# Don't drive for this garbage company



## BogusServiceAnimal (Oct 28, 2019)

If you don't get a PPZ and a bonus each week, leave this dumpster fire of an app off.

They are making you risk your life for peanuts, people.

Boycott Lyft.


----------



## Illini (Mar 14, 2019)

Makes sense to me --- @BogusServiceAnimal hates Lyft, so I'll stop driving for them.


----------



## AdAstra (Jun 26, 2020)

Phew 😅 
I thought u were talking about uber.

yes, boycott Lift


----------



## BogusServiceAnimal (Oct 28, 2019)

Illini said:


> Makes sense to me --- @BogusServiceAnimal hates Lyft, so I'll stop driving for them.

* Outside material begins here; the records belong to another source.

-- ==== Sys2Proof/Claims/System.lean ====
section
/-!
DEFINITION. Claims/System.lean: the terms the statements about traps, tags, byte barriers, engine issue and TLB instructions are
made of (R264 to R297, R326 to R331).
-/
namespace Sys2Proof.Claims

open Sys2Proof.Machine

/-! ### Traps (R326 to R331) -/

/-- What an instruction or event that traps by its own effect raises: lane or scalar, IDX, cause, `tval` and `tpc` (R139, R293,
R326, R327). -/
structure TrapWords where
  lane : Bool
  idx : Nat
  cause : Nat
  tval : W64
  tpc : W64

/-- TRAP, a pool guard word, and trap entry as an event of the current group, of a cause a rule delivers to a group (R138, R139, R293,
R327, R333). -/
def ownTrap (s : State) : Instr → Option TrapWords
  | .trap a t => some ⟨false, 0, 0x18, BitVec.ofNat 64 ((sreg s a).toNat * 64 + t.toNat), s.cur.pc + 4⟩
  | .poolGuard n => some ⟨false, 0, 0x04, BitVec.ofNat 64 (0x3F * 2 ^ 26 + n.toNat), s.cur.pc⟩
  | .trapEntry k lane idx cause tval =>
    if k = s.cur.key ∧ idx < 16 ∧ 1 ≤ cause ∧ cause ≤ 0x18 ∧ cause ≠ 0x07 ∧ cause ≠ 0x16 then some ⟨lane, idx, cause, tval, s.cur.pc⟩
    else none
  | _ => none

/-- The number in n bytes of memory, little-endian (R5). -/
def numberAt (s : State) (pa n : Nat) : Nat := leValue ((List.range n).map fun i => memGet s (pa + i))

/-- The trap save area at pa holds the state of s, with the batch counter after the batch closed at entry (R328). -/
structure AreaHolds (s t : State) (pa : Nat) (w : TrapWords) : Prop where
  tcause : numberAt t pa 8 = w.idx * 512 + (if w.lane then 256 else 0) + w.cause
  tpc : numberAt t (pa + 0x008) 8 = w.tpc.toNat
  tval : numberAt t (pa + 0x010) 8 = w.tval.toNat
  flags : ∀ i : Fin 12, numberAt t (pa + 0x018 + i) 1 = vget s.cur.flags i 0 % 256
  amask : numberAt t (pa + 0x024) 4 = s.cur.amask.toNat
  depth : numberAt t (pa + 0x028) 1 = s.cur.mstack.length
  batches : numberAt t (pa + 0x02A) 2 = (s.cur.bctr + 1).toNat
  y : ∀ l : Fin 32, numberAt t (pa + 0x100 + 8 * l) 4 = (spGet s.cur.lanes (264 * 32 + l)).toNat ∧
    numberAt t (pa + 0x104 + 8 * l) 4 = (spGet s.cur.lanes (265 * 32 + l)).toNat
  fmt : numberAt t (pa + 0x200) 8 = s.cur.fmt.toNat
  queued : numberAt t (pa + 0x220) 4 = s.cur.queue.length
  entries : ∀ i (h : i < s.cur.queue.length), numberAt t (pa + 0x240 + 32 * i) 8 = s.cur.queue[i].addr.toNat ∧
    numberAt t (pa + 0x248 + 32 * i) 4 = s.cur.queue[i].mask.toNat ∧
    numberAt t (pa + 0x250 + 32 * i) 8 = s.cur.queue[i].fmt.toNat
  masks : ∀ j (h : j < s.cur.mstack.length), numberAt t (pa + 0x400 + 16 * j) 4 = (s.cur.mstack.reverse[j]'(by simpa using h)).mask.toNat ∧
    numberAt t (pa + 0x404 + 16 * j) 4 = (s.cur.mstack.reverse[j]'(by simpa using h)).taken.toNat ∧
    numberAt t (pa + 0x408 + 16 * j) 8 = (s.cur.mstack.reverse[j]'(by simpa using h)).fmt.toNat
  zeros : ∀ i, (0x2C0 ≤ i ∧ i < 0x400 ∨ 0x600 ≤ i ∧ i < 0x1000) → memGet t (pa + i) = 0

/-- t is s after trap entry, its save area at physical address pa: the trap registers are set, the group is in handler state with a
full `amask`, an empty mask stack, clear flags and an empty lane queue, and its scalar thread is at `tvec`; `fmt`, `fstat`, the
scalar, lane and index registers, predicates and tiles are as they were (R327). -/
structure TrapTaken (s t : State) (rs : List Run) (pa : Nat) (w : TrapWords) : Prop where
  tcause : t.cur.tcause = BitVec.ofNat 64 (w.idx * 512 + (if w.lane then 256 else 0) + w.cause)
  tpc : t.cur.tpc = w.tpc
  tval : t.cur.tval = w.tval
  handler : t.cur.handler = true
  pc : t.cur.pc = s.cur.tvec &&& ~~~3
  amask : t.cur.amask = 0xFFFFFFFF
  mstack : t.cur.mstack = []
  flags : ∀ i : Fin 12, vget t.cur.flags i 0 = 0
  queue : t.cur.queue = []
  batch : t.cur.bctr = s.cur.bctr + 1
  area : AreaHolds s t pa w
  memory : ∀ a, (a < pa ∨ pa + 0x1000 ≤ a) → ¬ leafByte rs a → memGet t a = memGet s a
  kept : t.cur.fmt = s.cur.fmt ∧ t.cur.fstat = s.cur.fstat ∧ t.cur.sregs = s.cur.sregs ∧ t.cur.lanes = s.cur.lanes ∧
    t.cur.ixs = s.cur.ixs ∧ t.cur.preds = s.cur.preds ∧ t.cur.tiles = s.cur.tiles ∧ t.cur.priv = s.cur.priv ∧
    t.cur.tvec = s.cur.tvec ∧ t.cur.tsave = s.cur.tsave ∧ t.cur.asid = s.cur.asid ∧ t.cur.ptbase = s.cur.ptbase
  rest : sameButAccessed s { t with cur := s.cur }

/-- The checked runs of n bytes of the group's save area, or of its batch fields and tiles, from an offset of `tsave` (R295, R328). -/
def areaPages (f : State → Run → Option XErr) (s : State) (k : Access) (off : W64) (n : Nat) : Except (Nat × W64) (List Run) :=
  checkPages f s (accActor s (s.cur.tsave + off)) k (s.cur.tsave + off) n

/-- The save area's page may be written now: it is memory, at a home that is not dead, and nothing holds its words (R80, R114, R343,
R351, R398). -/
def areaFree (s : State) (r : Run) : Prop := plainMemory s r ∧ storeErr s r = none ∧ runsBusy s true [r] = false

/-- Trap entry need not wait: no lane instruction is outstanding and, for a scalar trap, no clause is in execution (R327). -/
def entryReady (s : State) (lane : Bool) : Prop :=
  (∀ o ∈ s.cur.outs, o.matrix = true) ∧ (lane = false → running s.cur = none)

/-! ### Tags (R268, R269) -/

/-- Tag k of the crew is ready with a status. -/
def readyWith (c : Crew) (k : Nat) (st : Byte) : Prop := k < c.tags.length ∧ nth c.tags k .idle = .ready st

/-- Tag k of the crew is pending. -/
def pendingTag (c : Crew) (k : Nat) : Prop := k < c.tags.length ∧ nth c.tags k .idle = .pending

/-- The cause a wait raises for a status (R265). -/
def causeOf (st : Byte) : Option Nat := if st = 0x00 ∨ st = 0x07 then none else if st = 0x06 then some 0x15 else some 0x14

/-- Bit k of v is set exactly for the tags of mask m that are ready. -/
def readyMask (c : Crew) (m v : W64) : Prop := ∀ k, v.getLsbD k = true ↔ m.getLsbD k = true ∧ ∃ st, readyWith c k st

/-- Every tag of the mask lies in the crew's allocation (R269). -/
def tagsAllocated (c : Crew) (m : W64) : Prop := ∀ k, m.getLsbD k = true → k < c.tags.length

/-! ### Byte barriers (R270 to R276) -/

/-- evaluate of R271. -/
def evaluated (b : ByteBar) : ByteBar :=
  if b.posted = true ∧ b.cur > b.expect then { b with overrun := true }
  else if b.posted = true ∧ b.cur = b.expect then
    { b with phase := b.phase + 1, cur := b.next, next := 0, expect := 0, posted := false }
  else b

/-- arrive(n, q, status) of R271; a counter that would pass 2^40 - 1 stays there and sets overrun. -/
def arrived (n : Nat) (q : Bool) (st : Byte) (b : ByteBar) : ByteBar :=
  evaluated { b with
    cur := if q = b.phase.getLsbD 0 then min (b.cur + n) (2 ^ 40 - 1) else b.cur
    next := if q = b.phase.getLsbD 0 then b.next else min (b.next + n) (2 ^ 40 - 1)
    overrun := b.overrun || decide (2 ^ 40 - 1 < (if q = b.phase.getLsbD 0 then b.cur else b.next) + n)
    status := if b.status = 0 ∧ (causeOf st).isSome then st else b.status }

/-- Barrier k of the crew has been initialised within the allocation (R15, R270). -/
def liveBar (c : Crew) (k : Nat) : Prop := k < c.bbs.length ∧ (barAt c k).inited = true

/-- t is s with barrier k of the crew replaced, its scalar thread at the next word, and nothing else changed. -/
def barReplaced (s t : State) (k : Nat) (b : ByteBar) : Prop :=
  t = { s with cur := { s.cur with pc := s.cur.pc + 4 }, crew := { s.crew with bbs := s.crew.bbs.set k b } }

/-! ### Engine operations (R263, R264, R268, R271) -/

/-- Where the completion of an operation goes that names t, and a phase select where it names a barrier (R265, R271). -/
def namedTarget (c : Crew) (bar sel : Bool) (t : BitVec 6) : OpTarget :=
  if bar then .bar t.toNat ((barAt c t.toNat).phase.getLsbD 0 != sel) else .tag t.toNat

/-- An operation as its instruction issues it: its kind with the operands read, and its target (R264, R277, R278, R284, R285,
R290); none where a control value, an address or a length makes the instruction trap. -/
def issued (s : State) : Instr → Option (OpKind × OpTarget)
  | .cpy d a b t =>
    let c := sreg s b
    if c.extractLsb' 33 29 = 0 ∧ (c.extractLsb' 0 33).toNat ≤ 2 ^ 32 ∧ (c.extractLsb' 0 33).toNat ≠ 0 then
      some (.cpy (sreg s a) (sreg s d) (c.extractLsb' 0 33).toNat, namedTarget s.crew (c.getLsbD 63) (c.getLsbD 62) t)
    else none
  | .cpy2d d a b t =>
    let c := sreg s (b ++ 0#1)
    let p := sreg s (b ++ 1#1)
    if b ≠ 0 ∧ c.extractLsb' 40 22 = 0 then
      some (.cpy2d (sreg s a) (sreg s d) ((c.extractLsb' 0 20).toNat + 1) ((c.extractLsb' 20 20).toNat + 1)
        (p.extractLsb' 0 32).toNat (p.extractLsb' 32 32).toNat, namedTarget s.crew (c.getLsbD 63) (c.getLsbD 62) t)
    else none
  | .put d a b t =>
    if 0 < (sreg s b).toNat ∧ (sreg s b).toNat ≤ 2 ^ 32 then
      some (.put (sreg s d) (sreg s a) (sreg s b).toNat, .tag t.toNat) else none
  | .get d a b t =>
    if 0 < (sreg s b).toNat ∧ (sreg s b).toNat ≤ 2 ^ 32 then
      some (.get (sreg s d) (sreg s a) (sreg s b).toNat, .tag t.toNat) else none
  | .npub d a t => if (sreg s d).toNat % 128 = 0 then some (.npub (sreg s d) (sreg s a) false, .tag t.toNat) else none
  | .npubRel d a t => if (sreg s d).toNat % 128 = 0 then some (.npub (sreg s d) (sreg s a) true, .tag t.toNat) else none
  | .nreqTag d a b t =>
    if (sreg s b).toNat < 2 ∧ (sreg s d).toNat % 128 = 0 then
      some (.nreq (sreg s d) ((sreg s b).getLsbD 0) (sreg s a), .tag t.toNat) else none
  | .nreqBb d a b t =>
    if (sreg s b).toNat < 4 ∧ (sreg s d).toNat % 128 = 0 then
      some (.nreq (sreg s d) ((sreg s b).getLsbD 0) (sreg s a), namedTarget s.crew true ((sreg s b).getLsbD 1) t) else none
  | _ => none

/-- The target may be named: a tag of the crew's allocation, or an initialised barrier (R15, R270). -/
def targetNamed (c : Crew) : OpTarget → Prop
  | .tag t => t < c.tags.length
  | .bar t _ => liveBar c t
  | .word => True

/-- The physical ranges an operation takes over when it issues (R114). -/
def destination (s : State) : OpKind → List (Nat × Nat)
  | .cpy src dst n => ownedBy s (groupActor s.cur) [{ src := src, dst := dst, len := n }]
  | .cpy2d src dst rb n sp dp => ownedBy s (groupActor s.cur) (rows2d src dst rb n sp dp)
  | .get dst _ n => ownedBy s (groupActor s.cur) [{ src := 0, dst := dst, len := n }]
  | .nreq dst own pn =>
    match declOf s (pnTensor pn) with
    | none => []
    | some d => if (nreqRefused s pn d).isSome then [] else nreqOwned s dst own (declBytes d.block)
  | _ => []

/-- No PutM of the cluster for a word of the destination is still to be applied (R345). -/
def claimFree (s : State) (kind : OpKind) : Prop := claimBlocked s s.cur.cluster (destination s kind) = false

/-- An issue need not wait: every earlier clause has ended, the group's earlier stores are performed with respect to the engine, the
crew has fewer than 256 operations in flight, and the tag is not pending (R113, R264, R268). -/
def issueReady (s : State) (tg : OpTarget) : Prop :=
  s.cur.queue = [] ∧ storesDone s 4 = true ∧ (s.ops.filter fun o => crewKey o.grp = crewKey s.cur.key).length < 256 ∧
    ∀ k, tg = .tag k → nth s.crew.tags k .idle ≠ .pending

/-- t is s with an operation issued for the current group: the operation is in flight with the operands, the target, the translation
and the privilege of its issue; its tag is pending; no register but pc changes, and no byte of memory but of the page-table entries that the
snapshot of a publication walks (R88, R284). -/
structure Issued (s t : State) (kind : OpKind) (tg : OpTarget) : Prop where
  op : ∃ o ∈ t.ops, s.nextId ≤ o.id ∧ o.id < t.nextId ∧ o.kind = kind ∧ o.target = tg ∧ o.grp = s.cur.key ∧ o.asid = s.cur.asid ∧
    o.ptbase = s.cur.ptbase ∧ o.priv = s.cur.priv ∧ o.issued = s.time
  tag : ∀ k, tg = .tag k → nth t.crew.tags k .idle = .pending
  tags : ∀ k, tg ≠ .tag k → nth t.crew.tags k .idle = nth s.crew.tags k .idle
  group : { t.cur with pubs := s.cur.pubs } = { s.cur with pc := s.cur.pc + 4 }
  crew : { t.crew with tags := s.crew.tags } = s.crew
  memory : ∀ a, (∀ src pn rel n rs, kind = .npub src pn rel → engineRuns s (groupActor s.cur) .load src n = .ok rs → ¬ leafByte rs a) →
    memGet t a = memGet s a

/-- The operations of s and t are the same but for which bytes later owners of their lines have written (R102). -/
def opsKept (s t : State) : Prop := t.ops.map (fun x => { x with lost := [] }) = s.ops.map fun x => { x with lost := [] }

/-- No later owner of the line has written byte a of the operation's destination (R102). -/
def stillOwned (o : EngOp) (a : Nat) : Prop := ∀ l ∈ o.lost, ¬ (l.1 ≤ a ∧ a < l.1 + l.2)

/-- t is s with operation o ended under a status: it is in flight no longer, its tag is ready with the status or its barrier has
arrived with the operation's count (R265, R268, R271); a command that waited for it waits for it no longer (R376); no byte of memory, no group and nothing else changes. -/
structure OpEnded (s t : State) (o : EngOp) (st : Byte) : Prop where
  gone : t.ops = (s.ops.filter fun x => decide (x.id ≠ o.id)).map fun x =>
    if o.id ∈ x.after then { x with after := x.after.filter fun y => decide (y ≠ o.id), mark := s.hist.length } else x
  target : ∀ c, findCrew s o.grp = some c → findCrew t o.grp = some (match o.target with
    | .tag n => { c with tags := c.tags.set n (.ready st) }
    | .bar n q => { c with bbs := c.bbs.set n (arrived o.count q st (barAt c n)) }
    | .word => c)
  rest : { t with ops := s.ops, crew := s.crew, crews := s.crews } = s

/-- t is s with an operation replaced by o, which has its identity; nothing else changes. -/
def OpReplaced (s t : State) (o : EngOp) : Prop :=
  findOp t o.id = some o ∧ (∀ i, i ≠ o.id → findOp t i = findOp s i) ∧ { t with ops := s.ops } = s

/-- The physical address of byte k of checked runs. -/
def runByte : List Run → Nat → Option Nat
  | [], _ => none
  | r :: rs, k => if k < r.len then some (r.pa + k) else runByte rs (k - r.len)

end Sys2Proof.Claims
end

You will make more money working for lowest of the low Postmates than Lyft. This company cares nothing about you or your health. They are slowly going bankrupt and relying on idiots who don't know they're being raped.


----------



## Illini (Mar 14, 2019)

BogusServiceAnimal said:


> This company cares nothing about you or your health. They are slowly going bankrupt and relying on idiots who don't know they're being raped.


I agree, but you just described millions of companies across the USA.


----------



## PhxSuns (Feb 26, 2020)

BogusServiceAnimal said:


> If you don't get a PPZ and a bonus each week, leave this dumpster fire of an app off.
> 
> They are making you risk your life for peanuts, people.
> 
> Boycott Lyft.


I totally agree


----------



## Uber's Guber (Oct 22, 2017)

BogusServiceAnimal said:


> You will make more money working for lowest of the low Postmates than Lyft. This company cares nothing about you or your health.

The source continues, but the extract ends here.